Powdered sugar is used to garnish the Oliebollen. It is a traditional food in the Netherlands, especially served with berry filling at formal events like New Year.

Paasbrood/Kerststol
Paasbrood or Kerststol is a traditional loaf in the Netherlands. It is an essential part of the Dutch feast at the religious festival, Easter.

The ingredients like flour, milk, eggs, yeast, lemon juice, sugar, cardamom, butter, and raisins make Paasbrood. The traditional Easter bun is filled with delicious almond paste to increase the taste.

Tompouce
Tompouce, also known as Tompoes, is a famous Dutch pastry named after a dwarf stage actor Admiraal Tom Pouce, Jan Hannema’s stage name.

Making this Dutch apple pie is quite an easy task. Just take two rectangular pieces of the baked puff pastry sheet. Apply a vanilla cream layer on one crispy sheet and place the other puff sheet on it. Then spread the pink or orange glaze on top and enjoy eating it.

 

Dutch Snacks, Appetizers, and Finger Foods

Dutch snacks, appetizers, and finger foods are at the heart of Dutch food culture. You can’t walk far without seeing evidence of their presence.

You’ll see them in cafes on every corner, being enjoyed with a cup of coffee or tea, like bitterballen or kroket.

Bamischijf
Bamischijf is a traditional snack loved by many in the Netherlands. This Dutch appetizer is very similar to Indonesian cuisine.

Bamischijf is prepared by coating the fried noodles and vegetable balls in breadcrumbs and deep-frying them in oil. It is better enjoyed with thick sauces and ketchup.

Bitterballen
Bitterballen is one of the most famous traditional Dutch foods, and almost all the Dutch food-lovers are in love with this savory snack.

Bitterballens are spicy beef balls coated with breadcrumbs and deep-fried in hot oil. In the Netherlands, people love to have mustard sauce with this delicious snack.

Huzarensalade
Huzaransalade is a unique yet delicious Dutch salad. It is an integral part of lunch as a delightful snack and healthy salad in the Netherlands.

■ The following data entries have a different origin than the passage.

theorem Entry.countLate_moves {e : Entry} (taken : e.state ≠ .free) : e.Moves e.countLate :=
  .of_kept rfl rfl rfl rfl taken

theorem Entry.takeShare_moves {p : Nat} {x : BitVec 32} {e : Entry} (taken : e.state ≠ .free) : e.Moves (e.takeShare p x) := by
  unfold Entry.takeShare
  split
  · exact .refl e
  · split
    · exact .of_kept rfl rfl rfl rfl taken
    · split
      · exact .refl e
      · exact .of_kept rfl rfl rfl rfl taken

theorem Entry.takeTally_moves {p : Nat} {m : BitVec 16} {o : Nat} {e : Entry} (taken : e.state ≠ .free) :
    e.Moves (e.takeTally p m o) := by
  unfold Entry.takeTally
  split
  · exact .of_kept rfl rfl rfl rfl taken
  · exact .refl e
  · split
    · exact .refl e
    · exact .of_kept rfl rfl rfl rfl taken

theorem Entry.drawReport_moves (p : Nat) (x : BitVec 32) (e : Entry) : e.Moves (e.drawReport p x) := by
  unfold Entry.drawReport
  have taken {st : EntryState} (state : e.state = st) (busy : st ≠ .free) : e.state ≠ .free := state ▸ busy
  split
  · next state =>
    split
    · exact takeShare_moves (taken state (by decide))
    · exact countLate_moves (taken state (by decide))
  · next state =>
    split
    · exact takeShare_moves (taken state (by decide))
    · exact countLate_moves (taken state (by decide))
  · next state => exact countLate_moves (taken state (by decide))
  · next state => exact countLate_moves (taken state (by decide))
  · next state => exact countLate_moves (taken state (by decide))
  · exact .refl e
  · exact .refl e
  · exact .refl e

theorem Entry.tallyReport_moves (p : Nat) (m : BitVec 16) (o : Nat) (e : Entry) : e.Moves (e.tallyReport p m o) := by
  unfold Entry.tallyReport
  have taken {st : EntryState} (state : e.state = st) (busy : st ≠ .free) : e.state ≠ .free := state ▸ busy
  split
  · next state =>
    split
    · exact takeTally_moves (taken state (by decide))
    · exact countLate_moves (taken state (by decide))
  · next state =>
    split
    · exact takeTally_moves (taken state (by decide))
    · exact countLate_moves (taken state (by decide))
  · next state => exact countLate_moves (taken state (by decide))
  · next state => exact countLate_moves (taken state (by decide))
  · next state => exact countLate_moves (taken state (by decide))
  · exact .refl e
  · exact .refl e
  · exact .refl e

theorem Entry.afterStamp_moves (floor : Nat) (floorSeq : Option Nat) (n t : Nat) (e : Entry) :
    e.Moves (e.afterStamp floor floorSeq n t) := by
  unfold Entry.afterStamp
  split
  · next due =>
    have isFixed : e.state = .fixed := (of_decide_eq_true due).1
    exact .of_kept rfl rfl rfl rfl (by rw [isFixed]; decide)
  · exact .refl e

/-! ### Moves of the table -/

theorem drawReport_moves (d : Draw) (s : State) : TableMoves s.entries (drawReport d s).entries := by
  unfold drawReport
  split
  · exact .refl _
  · exact .put (Entry.drawReport_moves d.sender d.share _)

theorem tallyReport_moves (t : TallyFrame) (s : State) : TableMoves s.entries (tallyReport t s).entries := by
  unfold tallyReport
  split
  · exact .refl _
  · exact .put (Entry.tallyReport_moves t.sender t.members t.offset _)
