-- ==== Sys2Proof/Proofs/PeerLinkFrames.lean ====
section
/-! The segment, the transmitter, and the tests of a received frame (chapter 02). -/

namespace Sys2Proof.Machine

/-! ### The segment (R14, R21) -/

theorem turnIdle_eq (osc : Nat) (l : Link) :
    l.turnIdle osc = { l with busy := false, tx := match l.tx with | .deferring _ => .deferring osc | y => y } := by
  unfold Link.turnIdle
  cases tx : l.tx <;> rfl

/-- Settles O19. -/
theorem segmentIsSensed : Obligations.SegmentIsSensed := by
  intro s config
  refine ⟨?_, fun idle silent => ?_, fun f idle sending => ?_, fun busy => ?_⟩
  · exact congrArg (fun l => Host.Outcome.next { s with link := l }) (turnIdle_eq s.osc s.link)
  · have silent' : s.link.tx.isSending = false := by
      cases tx : s.link.tx with
      | idle => rfl
      | deferring _ => rfl
      | sending f => exact absurd tx (silent f)
    simp [exec, execFrameArrival, Link.arrive, idle, silent', config]
  · simp [exec, execFrameArrival, Link.arrive, idle, sending, Tx.isSending, config]
  · simp [exec, execFrameArrival, Link.arrive, busy, config]

/-! ### Sending (R15, R19 to R23) -/

/-- Settles O20. -/
theorem framesAreSent : Obligations.FramesAreSent := by
  refine ⟨fun x s run series due => ?_, fun since s run deferring idle wait => ⟨fun beacon => ?_, fun w ws noBeacon queue => ?_⟩⟩
  · have reached : s.phase = .run ∧ seriesDue s.link.series = true := ⟨run, by simp [seriesDue, series, due]⟩
    refine (if_pos reached).trans (congrArg (fun l => Host.Outcome.next { s with link := l }) ?_)
    cases tx : s.link.tx <;> simp [settleTx, tx, Link.hasWaiting, series, Series.taken]
  · have due : s.phase = .run ∧ accessDue s = true := by
      refine ⟨run, ?_⟩
      simp [accessDue, deferring, idle, Link.hasWaiting, beacon, accessWait, wait]
    exact (if_pos due).trans (congrArg Host.Outcome.next (if_pos beacon))
  · have due : s.phase = .run ∧ accessDue s = true := by
      refine ⟨run, ?_⟩
      simp [accessDue, deferring, idle, Link.hasWaiting, queue, accessWait, wait]
    refine (if_pos due).trans (congrArg Host.Outcome.next ?_)
    rw [departFrame, if_neg (by simp [noBeacon]), queue]

theorem settleTx_of_idle {l : Link} (osc : Nat) (idle : l.tx = .idle) :
    settleTx osc l = { l with tx := if l.hasWaiting then .deferring osc else .idle } := by
  unfold settleTx
  rw [idle]
  dsimp only
  split
  · rfl
  · rw [← idle]

/-- Settles O21. -/
theorem frameSentEndsSending : Obligations.FrameSentEndsSending := by
  intro f s sending bounded
  refine ⟨historyAfter f s.link.history, ?_, fun b is => ?_, fun other => ?_⟩
  · simp only [exec, execFrameSent, sending]
    exact congrArg (fun l => Host.Outcome.next { s with link := l })
      (settleTx_of_idle (l := { s.link with tx := .idle, history := historyAfter f s.link.history }) s.osc rfl)
  · subst is
    refine ⟨List.drop_suffix _ _, ?_⟩
    simp only [historyAfter, addHistory, List.length_drop, List.length_append, List.length_singleton]
    omega
  · cases f with
    | beacon b => exact absurd rfl (other b)
    | draw d => rfl
    | tally t => rfl
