theorem MeasureKept.of_kept {s t : State} (peers : t.peers = s.peers) (ref : t.ref = s.ref)
    (present : t.clock.present = s.clock.present) (grade : t.steer.grade = s.steer.grade)
    (latest : ∀ l, s.steer.latest = some l → ∃ l', t.steer.latest = some l') : MeasureKept s t where
  peers := .inl peers
  ref := by
    rw [present, ref]
    exact theta_kept _ _
  grade := grade
  latest := latest

theorem Stepped.measureKept {C : Int} {s t : State} (stepped : Stepped C s t) : MeasureKept s t where
  peers := .inr stepped.peers
  ref := by
    rw [stepped.ref, stepped.clock]
    rfl
  grade := by rw [stepped.steer]
  latest := fun l latest => by
    rw [stepped.steer, latest]
    exact ⟨_, rfl⟩

theorem Slewed.measureKept {C : Int} {s t : State} (slewed : Slewed C s t) (peers : t.peers = s.peers) : MeasureKept s t := by
  refine .of_kept peers slewed.ref ?_ slewed.kept.2.2.2.1 fun l latest => ?_
  · rw [slewed.clock, slew_clock]
    rfl
  · rw [slewed.steer, latest]
    exact ⟨_, rfl⟩

theorem applyOutcome_measureKept (C : Option Int) (s : State) : MeasureKept s (applyOutcome C s) := by
  cases C with
  | none =>
    change MeasureKept s (applyNone s)
    refine .of_kept (by simp) (by simp) (by simp) (by simp) fun l latest => ⟨l, ?_⟩
    simp [latest]
  | some c =>
    have done := applyCombination_applied c s
    change Applied c s (applyOutcome (some c) s) at done
    by_cases cold : s.steer.state = .cold
    · cases forbids : stepForbidden c s with
      | false => exact (done.stepped_of forbids (.inl cold)).measureKept
      | true =>
        have stays : applyOutcome (some c) s = s := by
          change applyCombination c s = s
          rw [applyCombination, if_pos cold, applyCold, if_pos forbids]
        rw [stays]
        exact .of_kept rfl rfl rfl rfl fun l latest => ⟨l, latest⟩
    · by_cases steps : callsForStep s.cfg c = true ∧ stepForbidden c s = false
      · exact (done.stepped_of steps.2 (.inr steps.1)).measureKept
      · have held : callsForStep s.cfg c = false ∨ stepForbidden c s = true := by
          cases calls : callsForStep s.cfg c with
          | false => exact .inl rfl
          | true => exact .inr (by simpa [calls] using steps)
        refine (done.slewed_of cold held).measureKept ?_
        generalize applyOutcome (some c) s = t at done
        cases done with
        | stayed isCold _ => exact absurd isCold cold
        | steppedCold isCold _ => exact absurd isCold cold
        | stepped _ calls allowed =>
          exact held.elim (fun small => nomatch small.symm.trans calls) (fun forbids => nomatch forbids.symm.trans allowed)
        | deferred _ _ _ => simp [movedRuns]
        | slewed _ _ => simp [movedRuns]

Huzarensalade is also used as an additional serving along with BBQ. It’s a tasty combination of potatoes, carrots, peas, tomatoes, raw cucumbers, boiled eggs, mayonnaise, and gherkins.

Kroket
Kroket is a Dutch fast food, identical to Bitterballen in taste and shape. It consists of marinated meat, potatoes, cheese, and spices.

The mixture is rolled into cylindrical shapes and coated with breadcrumbs. Then it is fried in hot oil and served with different sauces. It is usually found in snack bars and cafes.

Pepernoten

Pepernoten, also known as Peppernuts, are irregular-shaped spicy cookies. Pepernoten is traditionally baked on the 5th of December to celebrate Sinterklaas Day. The day is associated with a saint, Nikolas.

The ingredients required to make these Dutch biscuits are flour, brown caster sugar, cold butter, salt, and gingerbread spices.

 

Dutch Breakfast & Lunch Foods
Every Dutch breakfast and lunch starts with one thing: bread. The Dutch diet is very different from the American diet, with a heavy emphasis on meat, cheese, and bread. The typical Dutch breakfast consists of a few slices of bread with a variety of toppings, such as peanut butter and honey or savory toppings.

Hagelslag is a mouthwatering Dutch breakfast food with quite a simple recipe. You just need to toast the bread with butter and spread some chocolate sprinkles on top and the quick breakfast is ready. Enjoy munching on it with a steaming cup of coffee.

Hagelslag is a Dutch word that means ‘hailstorm.’ It refers to its invention during a hailstorm by the director of VENCO, B.E. Dieperink.